Project

Statistical Arbitrage Research Platform

Live App: statistical-arbitrage-research-platform.streamlit.app · GitHub: github.com/rcodeborg2311/Statistical-Arbitrage-Research-Platform

Overview

A production-grade statistical arbitrage research platform implementing the full pairs trading pipeline.
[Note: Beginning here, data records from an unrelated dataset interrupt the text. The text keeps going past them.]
-- ==== Sys2Proof/Certificates/Slice0/Obligations.lean ====
section
/-! DEFINITION. The statements for the provers. -/

open Sys2Proof Sys2Proof.Machine

/-! ## Integer instructions (R193-R202) -/

/-- R195, R196: what the R-form integer instructions write. The 0 that a lane which parks gives an entry pushed to a port is the model's
choice (log entry 66). -/
def Obligations.IntegerResults : Prop :=
  ∀ (d a b : VReg) (st : Stall),
    VecDoes (.iadd d a b st) (useR d a b) .main (onAB fun x y => BitVec.ofNat 32 (x.toNat + y.toNat)) ∧
    VecDoes (.isub d a b st) (useR d a b) .main (onAB fun x y => BitVec.ofInt 32 (x.toInt - y.toInt)) ∧
    VecDoes (.imul d a b st) (useR d a b) .main (onAB fun x y => BitVec.ofNat 32 (x.toNat * y.toNat)) ∧
    VecDoes (.imulhS d a b st) (useR d a b) .main (onAB fun x y => BitVec.ofInt 32 (x.toInt * y.toInt / 2 ^ 32)) ∧
    VecDoes (.imulhZ d a b st) (useR d a b) .main (onAB fun x y => BitVec.ofNat 32 (x.toNat * y.toNat / 2 ^ 32)) ∧
    VecDoes (.imad d a b st) (useRD d a b) .main (onABD fun x y z => BitVec.ofNat 32 (x.toNat * y.toNat + z.toNat)) ∧
    VecDoes (.and d a b st) (useR d a b) .main (onAB fun x y => x &&& y) ∧
    VecDoes (.or d a b st) (useR d a b) .main (onAB fun x y => x ||| y) ∧
    VecDoes (.xor d a b st) (useR d a b) .main (onAB fun x y => x ^^^ y) ∧
    VecDoes (.andn d a b st) (useR d a b) .main (onAB fun x y => x &&& ~~~y) ∧
    VecDoes (.shl d a b st) (useR d a b) .main (onAB fun x y => if y.toNat < 32 then BitVec.ofNat 32 (x.toNat * 2 ^ y.toNat) else 0#32) ∧
    VecDoes (.shr d a b st) (useR d a b) .main (onAB fun x y => if y.toNat < 32 then BitVec.ofNat 32 (x.toNat / 2 ^ y.toNat) else 0#32) ∧
    VecDoes (.sra d a b st) (useR d a b) .main (onAB fun x y =>
      if y.toNat < 32 then BitVec.ofInt 32 (x.toInt / 2 ^ y.toNat) else if x.getLsbD 31 then 0xFFFFFFFF#32 else 0#32) ∧
    VecDoes (.iminS d a b st) (useR d a b) .main (onAB fun x y => if x.toInt ≤ y.toInt then x else y) ∧
    VecDoes (.iminZ d a b st) (useR d a b) .main (onAB fun x y => if x.toNat ≤ y.toNat then x else y) ∧
    VecDoes (.imaxS d a b st) (useR d a b) .main (onAB fun x y => if x.toInt ≤ y.toInt then y else x) ∧
    VecDoes (.imaxZ d a b st) (useR d a b) .main (onAB fun x y => if x.toNat ≤ y.toNat then y else x)

/-- R197, R198: what the immediate integer instructions write; 64-bit sums over pairs, and for `lea` the word of B, zero-extended. The 0
that a lane which parks gives an entry pushed to a port is the model's choice (log entry 66). -/
def Obligations.ImmediateAndPairResults : Prop :=
  ∀ (d a : VReg) (st : Stall),
    (∀ imm : BitVec 7, VecDoes (.iaddi d a imm st) (use1 d a) .main (onA fun x => BitVec.ofInt 32 (x.toInt + imm.toInt)) ∧
      VecDoes (.andi d a imm st) (use1 d a) .main (onA fun x => x &&& BitVec.ofInt 32 imm.toInt)) ∧
    (∀ n : BitVec 5,
      VecDoes (.shfi .shl d a n st) (use1 d a) .main (onA fun x => BitVec.ofNat 32 (x.toNat * 2 ^ n.toNat)) ∧
      VecDoes (.shfi .shr d a n st) (use1 d a) .main (onA fun x => BitVec.ofNat 32 (x.toNat / 2 ^ n.toNat)) ∧
      VecDoes (.shfi .sra d a n st) (use1 d a) .main (onA fun x => BitVec.ofInt 32 (x.toInt / 2 ^ n.toNat)) ∧
      VecDoes (.shfi .rot d a n st) (use1 d a) .main (onA fun x => x.rotateLeft n.toNat)) ∧
    ∀ b : VReg,
      VecDoes (.iadd64 d a b st) { vsrc := [(a, 2), (b, 2)], vdst := some (d, 2) } .main
        (fun v L => two (BitVec.ofNat 64 ((argD (v.args L) 0).toNat + (argD (v.args L) 1).toNat))) ∧
      VecDoes (.lea d a b st) { vsrc := [(a, 2), (b, 1)], vdst := some (d, 2) } .main
        (fun v L => two (BitVec.ofNat 64 ((argD (v.args L) 0).toNat + (arg (v.args L) 1).toNat)))

/-- R63, R199: integer compares set the predicate in each executing lane; condition 6 or 7 and a predicate number from 12 up are ILLEGAL. -/
def Obligations.IntegerCompares : Prop :=
  (∀ (c : Cond) (p : BitVec 4) (a b : VReg) (st : Stall), p.toNat < 12 →
    VecDoes (.icmpS c p a b st) { vsrc := [(a, 1), (b, 1)], pdst := [p.toNat] } .main (predAB p fun x y => condInt c x.toInt y.toInt) ∧
    VecDoes (.icmpZ c p a b st) { vsrc := [(a, 1), (b, 1)], pdst := [p.toNat] } .main (predAB p fun x y => condInt c x.toNat y.toNat)) ∧
  (∀ (w : Word) (lits : List Word), opOf w = 0x26#7 ∨ opOf w = 0x27#7 →
    6 ≤ ((dOf w).extractLsb' 4 3).toNat ∨ 12 ≤ ((dOf w).extractLsb' 0 4).toNat → decode w lits = .error (.illegal 1)) ∧
  decode 0x4C883074#32 [] = .ok (.icmpS .lt 2#4 6#7 7#7 4#4)

/-- R200, R201: what the unary functions and the bit-field instructions write, bit by bit; an FN of 0x0B or more is ILLEGAL. The 0 that a
lane which parks gives an entry pushed to a port is the model's choice (log entry 66). -/
def Obligations.BitFunctions : Prop :=
  (∀ (fn : IunFn) (d a : VReg) (st : Stall), VecDoes (.iun fn d a st) (use1 d a) .main (onA (iunVal fn))) ∧
  (∀ (w : Word) (lits : List Word), opOf w = 0x28#7 → 0x0B ≤ (bOf w).toNat → decode w lits = .error (.illegal 1)) ∧
  (∀ a : Word,
    iunVal .popc a = BitVec.ofNat 32 ((List.range 32).countP fun i => a.getLsbD i) ∧
    (∀ n, n < 32 → a.getLsbD (31 - n) = true → (∀ k, k < n → a.getLsbD (31 - k) = false) → iunVal .clz a = BitVec.ofNat 32 n) ∧
    iunVal .clz 0#32 = 32#32 ∧
    (∀ i, i < 32 → (iunVal .brev a).getLsbD i = a.getLsbD (31 - i)) ∧
    iunVal .iabs a = BitVec.ofNat 32 a.toInt.natAbs ∧ iunVal .ineg a = BitVec.ofInt 32 (-a.toInt) ∧ iunVal .not a = ~~~a ∧
    iunVal .sext8 a = BitVec.ofInt 32 (a.setWidth 8).toInt ∧ iunVal .sext16 a = BitVec.ofInt 32 (a.setWidth 16).toInt ∧
    iunVal .zext8 a = BitVec.ofNat 32 (a.toNat % 256) ∧ iunVal .zext16 a = BitVec.ofNat 32 (a.toNat % 65536) ∧
    ∀ i, i < 32 → (iunVal .bswap a).getLsbD i = a.getLsbD (8 * (3 - i / 8) + i % 8)) ∧
  (∀ (d a b : VReg) (st : Stall),
    VecDoes (.bfe d a b st) (useR d a b) .main (onAB fun x y => BitVec.ofNat 32 (x.toNat / 2 ^ (y.toNat % 32) % 2 ^ (y.toNat / 256 % 32))) ∧
    VecDoes (.bfi d a b st) (useRD d a b) .main (onABD bfiVal)) ∧
  ∀ (x y z : Word) i, i < 32 → (bfiVal x y z).getLsbD i =
    if y.toNat % 32 ≤ i ∧ i < min (y.toNat % 32 + y.toNat / 256 % 32) 32 then x.getLsbD (i - y.toNat % 32) else z.getLsbD i

/-- R194, R202: what the uniform instructions write, once for the group. -/
def Obligations.UniformResults : Prop :=
  (∀ (d a b : KReg) (st : Stall),
    let u : Uses := { ksrc := [(a, 1), (b, 1)] }
    let w := fun (f : Word → Word → Word) (s : State) (c : Cur) => [(kKey (s.issuer c) d, f (kOpnd s c a) (kOpnd s c b))]
    Writes (.kadd d a b st) u false (w fun x y => BitVec.ofNat 32 (x.toNat + y.toNat)) noFlags ∧
    Writes (.ksub d a b st) u false (w fun x y => BitVec.ofInt 32 (x.toInt - y.toInt)) noFlags ∧
    Writes (.kmul d a b st) u false (w fun x y => BitVec.ofNat 32 (x.toNat * y.toNat)) noFlags ∧
    Writes (.kand d a b st) u false (w fun x y => x &&& y) noFlags ∧
    Writes (.kor d a b st) u false (w fun x y => x ||| y) noFlags ∧
    Writes (.kxor d a b st) u false (w fun x y => x ^^^ y) noFlags ∧
    Writes (.kadd64 d a b st) { ksrc := [(a, 2), (b, 2)] } false (fun s c =>
      let x : DWord := BitVec.ofNat 64 ((dwordOf (kOpnd s c a 0) (kOpnd s c a 1)).toNat + (dwordOf (kOpnd s c b 0) (kOpnd s c b 1)).toNat)
      [(kKey (s.issuer c) d, x.lo), (kKey (s.issuer c) d 1, x.hi)]) noFlags) ∧
  (∀ (d a : KReg) (st : Stall),
    let u : Uses := { ksrc := [(a, 1)] }
    let w := fun (f : Word → Word) (s : State) (c : Cur) => [(kKey (s.issuer c) d, f (kOpnd s c a))]
    (∀ n : BitVec 5, Writes (.kshfi .shl d a n st) u false (w fun x => BitVec.ofNat 32 (x.toNat * 2 ^ n.toNat)) noFlags ∧
      Writes (.kshfi .shr d a n st) u false (w fun x => BitVec.ofNat 32 (x.toNat / 2 ^ n.toNat)) noFlags ∧
      Writes (.kshfi .sra d a n st) u false (w fun x => BitVec.ofInt 32 (x.toInt / 2 ^ n.toNat)) noFlags ∧
      Writes (.kshfi .rot d a n st) u false (w fun x => x.rotateLeft n.toNat) noFlags) ∧
    ∀ imm : BitVec 7, Writes (.kaddi d a imm st) u false (w fun x => BitVec.ofInt 32 (x.toInt + imm.toInt)) noFlags) ∧
  ∀ (c : Cond) (p : BitVec 4) (a b : KReg) (st : Stall), p.toNat < 4 →
    Writes (.kcmpS c p a b st) { ksrc := [(a, 1), (b, 1)] } false (fun s k =>
      [(.kp p.toNat, Word.ofBool (condInt c (kOpnd s k a).toInt (kOpnd s k b).toInt))]) noFlags ∧
    Writes (.kcmpZ c p a b st) { ksrc := [(a, 1), (b, 1)] } false (fun s k =>
      [(.kp p.toNat, Word.ofBool (condInt c (kOpnd s k a).toNat (kOpnd s k b).toNat))]) noFlags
This encompasses the entire process from cointegration testing through signal generation, dynamic hedge ratio estimation, and comprehensive risk analytics, all deployed on Streamlit Cloud.

Technical Highlights

  • Pairs Trading Backtester: Engineered using Engle-Granger & Johansen cointegration, event-driven dollar-neutral simulation, and stateful Z-score signal generation verified look-ahead-free via hand-traced unit tests.

  • Kalman Filter Hedge Ratios: Implemented a Kalman filter state-space model (predict-update recursion, configurable δ adaptation) for dynamic hedge ratio estimation, replacing static OLS and eliminating stale beta during regime changes (e.g., 2020 COVID volatility spike).

  • OU-MLE Closed-Form Estimation: Derived closed-form OU-MLE via sufficient statistics (O(n), no numerical optimisation) to estimate mean-reversion speed κ, equilibrium μ, and theoretical Sharpe ceiling √(2κ × 252) per Avellaneda & Lee (2010).

  • 20+ Risk Metrics: Built metrics beyond Sharpe including CVaR/Expected Shortfall (Basel III), Omega Ratio, HAC Sharpe with Newey-West standard errors (Andrews 1991 bandwidth), Ulcer Index, and CAPM residual Sharpe decomposition for market-neutral alpha isolation.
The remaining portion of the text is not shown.